Par ce travail, j’ai dirigé une recherche autour du milieu carcéral. Le monde de la prison est, à ce jour, un sujet encore « tabou ». Je suis arrivée à cette constatation grâce entre autres aux conversations que j’ai pu entretenir avec des amis ou des collègues de travail.

Selon l’Office Fédérale de la statistique, près de 9’000 personnes sont en prison en Suisse. (OFS) Ces personnes sont incarcérées, car elles ont commis un délit ou un crime. Celles-ci sont amenées ensuite, à réintégrer la société une fois leur peine terminée. Durant cette dernière, les familles et proches des détenus subissent également les conséquences de l’emprisonnement. Cette problématique est néanmoins peu connue du grand public. C’est pourquoi je trouve pertinent et intéressant de mener une analyse sur cette thématique dans le cadre de mon Travail de Bachelor.

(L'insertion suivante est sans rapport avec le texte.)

-- ==== Sys2Proof/Certificates/Slice0/Obligations.lean ====
section
/-! DEFINITION. The statements for the provers, in the order of OBLIGATIONS.json. Each is stated over the machine of
Machine/Step.lean; a premise on a state is on the state and the operands alone. -/

open Sys2Proof Sys2Proof.Machine

/-! ### The machine as a whole -/

/-- At reset the invariant holds, and the held byte of each audio channel agrees with its cache, whatever the OPEN
parameters, where a silent frame fits the buffers (spec/10_state.md R41, R45, spec/00_scope.md R5; the last is log 4, the
blank memories are the model's choice, log 5 and log 6). -/
def Obligations.ResetMeetsInvariant : Prop :=
  State.reset.Inv ∧
    ∀ cfg : Config, (capacitiesHold cfg → (State.initial cfg).Inv) ∧ ∀ c : Audio, curFollowsCache (State.initial cfg).snd[c]

/-- Every step keeps the invariant: the line index in [0, 227], the unconsumed-byte count in [0, 4], every buffer
cursor within its capacity (spec/10_state.md R41). The other clauses are the model's own: that both memories are in
canonical form and STORE lists nothing beyond its region (log 5 and log 6), that the field `susp` agrees with HDEPTH and
INSVC (log 3), and that the parameters fit together (log 4). -/
def Obligations.StepKeepsInvariant : Prop :=
  ∀ s t : State, s.Inv → step s = .next t → t.Inv

/-- Every step keeps CUR = CACHE[3 - REM] for both audio channels (spec/10_state.md R27, an inference of the
spec). -/
def Obligations.StepKeepsHeldByte : Prop :=
  ∀ s t : State, (∀ c : Audio, curFollowsCache s.snd[c]) → step s = .next t → ∀ c : Audio, curFollowsCache t.snd[c]

/-- No step faults from a state whose sequencing state is consistent: the block raises no synchronous exception
(spec/60_exceptions.md R243; the one fault of the model is its own, log 12). -/
def Obligations.NoStepFaults : Prop :=
  ∀ (s : State) (f : Fault), handlerContext s → step s ≠ .fault f

/-- But for the reset event, a step only appends to the output trace (spec/10_state.md R40). -/
def Obligations.TraceOnlyGrows : Prop :=
  ∀ s t : State, s.inputs.head? ≠ some .reset → step s = .next t → s.trace <+: t.trace

/-- No operation but HALT and VSYNC moves the line, takes a keypad snapshot, sets a pending flag, enters or leaves
a handler, or mixes; no register access touches BUSY, and a command leaves it 0, inside a handler too
(spec/70_reset_and_hazards.md R264, spec/60_exceptions.md R240, spec/30_encoding.md R77). That BUSY is 1 again once
the handler has returned is the model's reading of spec/10_state.md R31 (log 9); `susp`, where the suspended command
stands, is the model's own field (log 3). -/
def Obligations.OnlyTimingCommandsAdvance : Prop :=
  ∀ (i : Instr) (s t : State), i ≠ .halt → i ≠ .vsync → exec i s = .next t →
    t.line = s.line ∧ t.keysnap = s.keysnap ∧ t.ifReg &&& s.ifReg = t.ifReg ∧ t.insvc = s.insvc ∧
      t.hdepth = s.hdepth ∧ t.susp = s.susp ∧ t.deadline = s.deadline ∧ t.mix = s.mix ∧ t.mixn = s.mixn ∧
      (accessOf i ≠ none → t.busy = s.busy) ∧ (accessOf i = none → t.busy = false)

/-- What whole classes of operations leave alone: STORE changes by SRAM_WRITE only, a handler reference by
IRQ_SET_HANDLER only, every configuration register, those of the DMA channels among them, by a register access only; of a
channel a command moves the latches and the enable bit (spec/10_state.md R30, spec/42_dma.md R140, R143,
spec/20_memory.md R50, spec/60_exceptions.md R238). The clauses on the model's own fields are its choices: `inputs`
(log 1), `cfg` (log 4), `host` (log 7), and that the command port's wires `port` and the last response `rdata` keep
their values, where spec/10_state.md R12 calls wires no storage (log 10). -/
def Obligations.OperationFrames : Prop :=
  ∀ (i : Instr) (s t : State), exec i s = .next t →
    t.cfg = s.cfg ∧ t.host = s.host ∧ t.inputs = s.inputs ∧
    ((∀ offset src length, i ≠ .sramWrite offset src length) → t.store = s.store) ∧
    ((∀ source ref, i ≠ .irqSetHandler source ref) → t.vec = s.vec) ∧
    (accessOf i = none →
      t.rdata = s.rdata ∧ t.vcmp = s.vcmp ∧ t.ie = s.ie ∧ t.ime = s.ime ∧ t.master = s.master ∧
      t.ctl = s.ctl ∧ t.timer = s.timer ∧ t.kwatch = s.kwatch ∧ t.kirqEn = s.kirqEn ∧ t.kand = s.kand ∧
      ∀ n : DmaIndex, t.dma[n] =
        { s.dma[n] with en := t.dma[n].en, isrc := t.dma[n].isrc, idst := t.dma[n].idst }) ∧
    (accessOf i ≠ none → t.port = s.port ∧ t.trace = s.trace)

/-! ### Encodings -/

/-- Decoding the encoding of a well-formed operation gives it back, with every operand (spec/30_encoding.md R71,
R72, R75, R76). -/
def Obligations.DecodeEncodeRoundTrip : Prop :=
  ∀ i : Instr, WellFormed i = true → decode (encode i) = .ok i
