theorem silentFrame_legal {cfg : Config} {d : SoundDma} (hp : capacitiesHold cfg) (h : soundLegal cfg d) :
    soundLegal cfg (silentFrame cfg d) := by
  obtain ⟨h1, -, h3, h4, h5⟩ := h
  have := hp.1
  refine ⟨h1, this, ?_, h4, h5⟩
  simp only [silentFrame, List.length_append, List.length_replicate, List.length_drop, h3]
  omega

theorem synth_legal {c : Audio} {s t : State} (hp : capacitiesHold s.cfg) (h : synth c s = .ok t)
    (hl : ∀ c : Audio, soundLegal s.cfg s.snd[c]) : ∀ c : Audio, soundLegal s.cfg t.snd[c] := by
  intro c'
  by_cases e : c' = c
  · subst e
    have h0 : soundLegal s.cfg { s.snd[c'] with bufn := 0 } :=
      ⟨(hl c').1, Nat.zero_le _, (hl c').2.2⟩
    unfold synth at h
    split at h
    · simp only [bind_eq_ok, pure_eq_ok, Except.ok.injEq] at h
      obtain ⟨f, hf, rfl⟩ := h
      show soundLegal s.cfg (setSnd c' f.1 s).snd[c']
      rw [setSnd_get_same]
      exact ticks_legal (period_le _) hf h0
    · simp only [Except.ok.injEq] at h
      subst h
      rw [setSnd_get_same]
      exact silentFrame_legal hp h0
  · rw [synth_other h e]
    exact hl c'

theorem synth_cur {c : Audio} {s t : State} (h : synth c s = .ok t)
    (hl : ∀ c : Audio, curFollowsCache s.snd[c]) : ∀ c : Audio, curFollowsCache t.snd[c] := by
  intro c'
  by_cases e : c' = c
  · subst e
    have h0 : curFollowsCache { s.snd[c'] with bufn := 0 } := hl c'
    unfold synth at h
    split at h
    · simp only [bind_eq_ok, pure_eq_ok, Except.ok.injEq] at h
      obtain ⟨f, hf, rfl⟩ := h
      show curFollowsCache (setSnd c' f.1 s).snd[c']
      rw [setSnd_get_same]
      exact ticks_cur hf h0
    · simp only [Except.ok.injEq] at h
      subst h
      rw [setSnd_get_same]
      exact h0
  · rw [synth_other h e]
    exact hl c'

/-- A frame's mix, before it is submitted, changes the audio state and the DMA channels only. -/
theorem mixFrame_frame {s t : State} (h : mixFrame s = .ok t) :
    t = { s with snd := t.snd, dma := t.dma, mix := t.mix, mixn := t.mixn } := by
  unfold mixFrame at h
  dsimp only at h
  split at h
  · simp only [bind_eq_ok, pure_eq_ok, Except.ok.injEq] at h
    obtain ⟨s1, h1, s2, h2, rfl⟩ := h
    have f1 := synth_frame h1
    have f2 := synth_frame h2
    rw [f1] at f2
    rw [f2]
    rfl
  · simp only [Except.ok.injEq] at h
    subst h
    rfl

theorem mixFrame_legal {s t : State} (hp : capacitiesHold s.cfg) (h : mixFrame s = .ok t) (hl : ∀ c : Audio, soundLegal s.cfg s.snd[c])
    (hm : mixLegal s) : (∀ c : Audio, soundLegal s.cfg t.snd[c]) ∧ mixLegal t := by
  unfold mixFrame at h
  dsimp only at h
  split at h
  · simp only [bind_eq_ok, pure_eq_ok, Except.ok.injEq] at h
    obtain ⟨s1, h1, s2, h2, rfl⟩ := h
    have l1 := synth_legal (by exact hp) h1 hl
    have f1 := synth_frame h1
    have c1 : s1.cfg = s.cfg := by rw [f1]
    have l2 := synth_legal (by rw [c1]; exact hp) h2 (by rw [c1]; exact l1)
    have f2 := synth_frame h2
    have c2 : s2.cfg = s.cfg := by rw [f2]; exact c1
    have m2 : s2.mix = s.mix := by rw [f2]; show s1.mix = _; rw [f1]
    refine ⟨by rw [← c1]; exact l2, ?_⟩
    have hle : mixLength s2 ≤ s.cfg.mixCap := by rw [← c2]; exact Nat.min_le_right _ _
    refine ⟨by show mixLength s2 ≤ s2.cfg.mixCap; rw [c2]; exact hle, ?_⟩
    show (List.map _ (List.range (mixLength s2)) ++ s2.mix.drop (mixLength s2)).length = s2.cfg.mixCap
    simp only [List.length_append, List.length_map, List.length_range, List.length_drop, m2, hm.2, c2]
    omega
  · simp only [Except.ok.injEq] at h
    subst h
    have := hp.2
    refine ⟨hl, this, ?_⟩
    have hm2 := hm.2
    simp only [silentMix, List.length_append, List.length_replicate, List.length_drop, hm2]
    show _ + (s.cfg.mixCap - _) = s.cfg.mixCap
    omega

theorem mixFrame_cur {s t : State} (h : mixFrame s = .ok t) (hl : ∀ c : Audio, curFollowsCache s.snd[c]) :
    ∀ c : Audio, curFollowsCache t.snd[c] := by
  unfold mixFrame at h
  dsimp only at h
  split at h
  · simp only [bind_eq_ok, pure_eq_ok, Except.ok.injEq] at h
    obtain ⟨s1, h1, s2, h2, rfl⟩ := h
    have hc := synth_cur h2 (synth_cur h1 hl)
    exact hc
  · simp only [Except.ok.injEq] at h
    subst h
    exact hl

J’ai moi-même connu des familles qui ont dû faire face à l’emprisonnement d’un proche. Ainsi, cela fait plusieurs années que je m’interroge sur ce sujet. Ces personnes se retrouvent souvent isolées de la société. Par ailleurs, ayant connu des situations de ce genre, je peux dire que j’ai ressenti qu’il y avait une image très négative pour le détenu et sa famille.

3 Motivations

La raison principale qui m’a amenée à m’intéresser au domaine carcéral et élaborer un travail de recherche sur ce sujet est que j’ai moi-même connu des personnes qui ont vécu la prison dans ma vie professionnelle et personnelle. Leurs expériences et leur récit de vie m’ont bouleversée, car j’ignorais en effet l’ampleur des conséquences que cela pouvait engendrer sur une vie.

Le milieu carcéral est très fermé. Ce terme « prison » évoque en moi un monde secret auquel nous n’avons pas accès. Entrer dans une prison est très difficile sans autorisation et dans la société, il s’agit d’un endroit caché.

La sociologue Géraldine Bouchard, définit la détention comme un processus de «prisonniérisation». En d’autres termes, la famille doit inclure la prison dans son quotidien. (Bouchard, 2007)

J’aimerais documenter par ce travail la souffrance que subissent l’épouse et les enfants d’un individu condamné à une peine d’emprisonnement. Par la suite, j’aimerais identifier les ressources que ces femmes et enfants mettent en place afin de retrouver une nouvelle stabilité familiale pendant l’absence du mari. J’ai choisi de traiter le point de vue de l’épouse, car les hommes représentent 95% de la population carcérale en Suisse selon l’OFS. (OFS, 2020)

Je suis intéressée à en apprendre davantage sur la manière dont est vécu un enfermement carcéral pour l’ensemble de la famille.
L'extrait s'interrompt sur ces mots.